I simulated the Sun-Earth-Moon system to determine the trajectories of Earth and moon. With your given acceleration $a=0.025g$ and $T_{accel}=12\ \text{hours}$, the Earth categorically, and quickly, leaves the moon behind. One parameter we have to play with is the angle of the relative position of the moon, $\phi$, at the time when acceleration begins. It is simplest to see in a diagram.

enter image description here

Earth is orbiting CCW around the sun, and the moon is orbiting CCW around the Earth. If $\phi=0$, then the Earth and moon are moving in the same direction when acceleration begins. If $\phi=\pi$, then the Earth and the moon are moving in opposite directions when acceleration begins. Here is an example trajectory with $\phi=0$, over five years. It's in the reference frame of the sun, which is at the origin of axes:

enter image description here

We see the moon continues to orbit the sun, and is very much left behind.
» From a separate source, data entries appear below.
/-- T-T19's payload is cut inside its second Leaf; a payload that ends after whole nodes; and one whose third node meets
`MAX_NODES = 2` though it runs out too (an odd MAX_NODES would do as well). -/
theorem witness_DeserializeFailures :
    let s : State := { State.reset with cfg := { Config.reference with maxNodes := 2 } }
    s.cfg.cmdPayloadMax < 2 ^ 32 ∧ ([0x58, 0x6C] : List Byte).length ≤ s.cfg.cmdPayloadMax ∧
      unpack [0x58, 0x6C] = half.flatMap nodeBits ++ [true, false, true, true, false, false] ∧
      half.length < State.reset.cfg.maxNodes ∧ [true, false, true, true, false, false].head? = some true ∧
      [true, false, true, true, false, false].length < 9 ∧ half.length = s.cfg.maxNodes := by decide +kernel
/-- Eight Composites and nothing else. -/
theorem witness_DeserializeFailures_end :
    unpack [0] = (List.replicate 8 none).flatMap nodeBits ++ [] ∧ unfinished (List.replicate 8 none) ∧
      (List.replicate 8 (none : Option Byte)).length ≤ State.reset.cfg.maxNodes := by
  refine ⟨by decide +kernel, fun us h => ?_, by decide +kernel⟩
  rw [List.countP_eq_zero.2 fun x hx => by rw [List.eq_of_mem_replicate (h.subset hx)]; decide]
  exact Nat.zero_le _

theorem witness_CodesAreLeafPaths : codeOf abraTree 98 = some [true, true, false] ∧ codeOf abraTree 0 = none := by
  decide +kernel

theorem witness_CodesArePrefixFree :
    codeOf abraTree 98 = some [true, true, false] ∧ codeOf abraTree 97 = some [false] ∧ (98 : Byte) ≠ 97 := by
  decide +kernel

theorem witness_CodeTableEntries :
    (store abraTree).tree = some abraTree ∧ (∀ b c, codeOf abraTree b = some c → c.length < 65536) ∧
      State.reset.tree = none :=
  ⟨rfl, fun _ _ h => (codeOf_length h).trans (by decide +kernel), rfl⟩

theorem witness_TreeCommandsFrame :
    (∃ t, exec (.treeBuild (.ofPayload (List.replicate 2048 0))) State.reset = .next t) ∧
      (∃ t, exec (.treeSerialize .none) (store abraTree) = .next t) ∧
      (∃ t, exec (.treeDeserialize (.ofPayload [0])) State.reset = .next t) ∧
      (∃ t, exec (.treeCodeTable .none) (store abraTree) = .next t) ∧
      WellFormed Config.reference (.treeDeserialize (.ofPayload [0])) = true ∧
      answer (.treeDeserialize (.ofPayload [0])) State.reset = some ⟨0x22, 0, []⟩ :=
  ⟨exec_next _ _, exec_next _ _, exec_next _ _, exec_next _ _, by decide +kernel, by decide +kernel⟩

/-! The encoder and the decoder. -/

/-- The last byte that fits, and one more. -/
theorem witness_AddChunkCountsEveryByte :
    let s : State := { State.reset with enc := { Enc.fresh with total := 65535 } }
    ([97] : List Byte).length < 2 ^ 32 ∧ ([97] : List Byte).length ≤ s.cfg.cmdPayloadMax ∧ s.enc.consumed = false ∧
      s.enc.total.toNat + ([97] : List Byte).length ≤ s.cfg.chunkCap ∧
      s.cfg.chunkCap < s.enc.total.toNat + ([97, 97] : List Byte).length ∧ Enc.spent.consumed = true := by decide +kernel

theorem witness_AddChunkCountsEveryByte_payload :
    let c := { Config.reference with cmdPayloadMax := 2048 }
    (List.replicate 2049 (0 : Byte)).length < 2 ^ 32 ∧ c.cmdPayloadMax < (List.replicate 2049 (0 : Byte)).length := by
  decide +kernel

theorem witness_EncodeReturnsTheBuffer :
    Inv (legalFed abra) ∧ (legalFed abra).enc.consumed = false ∧ (legalFed abra).enc.data ≠ [] ∧
      Inv (legalFed []) ∧ (legalFed []).enc.consumed = false ∧ (legalFed []).enc.data = [] ∧ Enc.spent.consumed = true :=
  ⟨fed_legal abra (by decide), rfl, by decide, fed_legal [] (by decide), rfl, rfl, rfl⟩

theorem witness_ChunksConcatenate :
    let s := State.reset
    s.enc.consumed = false ∧ ([97, 98] ++ [99] : List Byte).length < 2 ^ 32 ∧
      ([97, 98] ++ [99] : List Byte).length ≤ s.cfg.cmdPayloadMax ∧
      s.enc.total.toNat + ([97, 98] ++ [99] : List Byte).length ≤ s.cfg.chunkCap ∧ s.cfg.chunkCap < 2 ^ 64 := by
  decide +kernel

theorem witness_EncoderIsSingleUse :
    let s : State := { State.reset with enc := Enc.spent }
    s.enc.consumed = true ∧ ([97] : List Byte).length ≤ s.cfg.cmdPayloadMax ∧
      exec (.encNew .none) s = .next (after (exec (.encNew .none) s)) ∧
      (after (exec (.encNew .none) s)).enc.consumed = false := ⟨rfl, by decide +kernel, exec_after _ _, by decide +kernel⟩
It is interesting to look at the Earth-Moon distance over time. Here is a plot with $\phi=0$:

enter image description here

For $0 \leq \phi < 2\pi$, I overlaid the Earth-moon distance plots. Each thin line on the plot below is a distance time graph for a particular $\phi$.

enter image description here

We see that most trajectories (dark lines) have the Earth-moon distance increasing forever. A few lead to close encounters or impacts. After a close encounter, the moon is still lost. The range of $\phi=\frac{\pi}{40}(10 \pm 1)$ lead to approaches below the fluid Roche limit of the moon. Impact/ closest approach happens about 16 hours after the start of acceleration.
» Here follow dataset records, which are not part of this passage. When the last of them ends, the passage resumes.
-- ==== Sys2Proof/Tests/Slice0.lean ====
section
/-! SUPPORT. Tests. Expected values are those of spec/30_encoding.md R61 and spec/95_test_vectors.md (V<n>, P<n>); each
statement with hypotheses has a witness that meets them. -/

open Sys2Proof Sys2Proof.Machine

namespace Sys2Proof.Tests

/-- A block on a source with this content, in the state `buf/cnt/pos/FAULT/FCAUSE` of spec/95_test_vectors.md. -/
def block (bytes : List Byte) (buf : Byte) (cnt pos : Nat) (fault : Bool) (fcause : BitVec 3) : State :=
  { State.reset.attach bytes with buf := buf, cnt := cnt, pos := pos, fault := fault, fcause := fcause }

/-- What a vector shows of a step: the response, and `buf/cnt/pos/FAULT/FCAUSE` after. -/
abbrev Shown := Option (Option Response × Byte × Nat × Nat × Bool × BitVec 3)

/-- What a vector shows of a step, if it ends in a next state. -/
def shown : Host.Outcome State Fault Refusal → Shown
  | .next t => some (t.rsp, t.buf, t.cnt, t.pos, t.fault, t.fcause)
  | .fault _ => none
  | .refused _ => none

/-- The refusal of a step, if it is one. -/
def refusal : Host.Outcome State Fault Refusal → Option Refusal
  | .refused r => some r
  | .next _ => none
  | .fault _ => none

/-- The fault a step stops with, if it does. -/
def stop : Host.Outcome State Fault Refusal → Option Fault
  | .fault r => some r
  | .next _ => none
  | .refused _ => none

/-- One step with this move of the host next. -/
def after (s : State) (e : HostEvent) : Host.Outcome State Fault Refusal := step (s.setInputs [e])

/-- One step with this command word next, its parts `CTL A B`. -/
def cmd (s : State) (ctl a b : Word) : Shown := shown (after s (.command (cmdOfParts ctl a b)))

/-! WellFormed: the one ill-formed term the check refuses (R57 case 5), and its largest legal neighbour. -/

theorem test_wf_refuses_bits_33 : (Instr.normalize 0 0 0 33).wf = false := by decide
theorem test_wf_takes_bits_32 : (Instr.normalize 0 0 31 32).wf = true := by decide

/-! Decode: words written out from R52, R55 and R61. -/

theorem test_decode_readbit : decode 0x010000000000000000000000 = .legal .readbit := by decide
theorem test_decode_readbits : decode 0x02000000FFFFFFFF00000000 = .legal (.readbits 0xFFFFFFFF) := by decide
theorem test_decode_resetbitbuf : decode 0x030000000000000000000000 = .legal .resetbitbuf := by decide
theorem test_decode_shiftof : decode 0x0400000000FF000000000000 = .legal (.shiftof 0x00FF0000) := by decide
theorem test_decode_bitwidthof : decode 0x05000000000007E000000000 = .legal (.bitwidthof 0x000007E0) := by decide
theorem test_decode_normalize :
    decode 0x0600100800FF0000FFFF0000 = .legal (.normalize 0xFFFF0000 0x00FF0000 16 8) := by decide
/-- V210 to V225: the five cases of R57. -/
theorem test_decode_illegal :
    decode 0 = .illegal .reservedOpcode ∧ decode (cmdOfParts 0x0F000000 0 0) = .illegal .reservedOpcode ∧
    decode (cmdOfParts 0x01000000 1 0) = .illegal .unusedFieldN ∧
    decode (cmdOfParts 0x02000100 4 0) = .illegal .unusedFieldA ∧
    decode (cmdOfParts 0x06000021 0xFF 0xFF) = .illegal .bitsTooLarge ∧
    decode (cmdOfParts 0x06002008 0xFF 0xFF) = .illegal .reservedBits ∧
    decode (cmdOfParts 0x06000048 0xFF 0xFF) = .illegal .reservedBits ∧
    decode (cmdOfParts 0x11000000 0 0) = .illegal .reservedBits := by decide
theorem test_encode_normalize : encode (.normalize 0xFFFF0000 0x00FF0000 16 8) = 0x0600100800FF0000FFFF0000 := by
  decide
theorem test_decodeTableWord : decodeTableWord 96 0x020000000000000400000000 = some (.readbits 4) := by decide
From this plot we learn: Independently of the initial configuration ($\phi$), the Earth either leaves the moon behind, or collides with the moon.

...to save her

Maybe you want to keep the moon around? The acceleration would need to be drastically reduced. In order to put the Earth on a hyperbolic trajectory, it will also need to be applied for much longer. Here are 4 trajectories overlaid ($\phi=0,\ \pi/2, \ \pi , \ 3\pi/2$), with $a=0.025g/600$ and $T_{\text{accel}}=500 \ days$.

enter image description here

For the trajectory with $\phi \sim 3\pi/2$, here is the Earth-moon distance time graph:

enter image description here

Other values of $\phi$ still lead to the moon being lost. When the moon is retained, the lunar period is reduced to about 20 days, and the lunar orbit is highly eccentric. At perigee, the moon would appear huge, with an angular diameter of about $5^{\circ}$; ten times what we are used to!

From this we learn: the forces and timescales in the question are two or three orders of magnitude away from that required to retain the moon, and even then, the start of the acceleration needs to be at a (somewhat) specific time.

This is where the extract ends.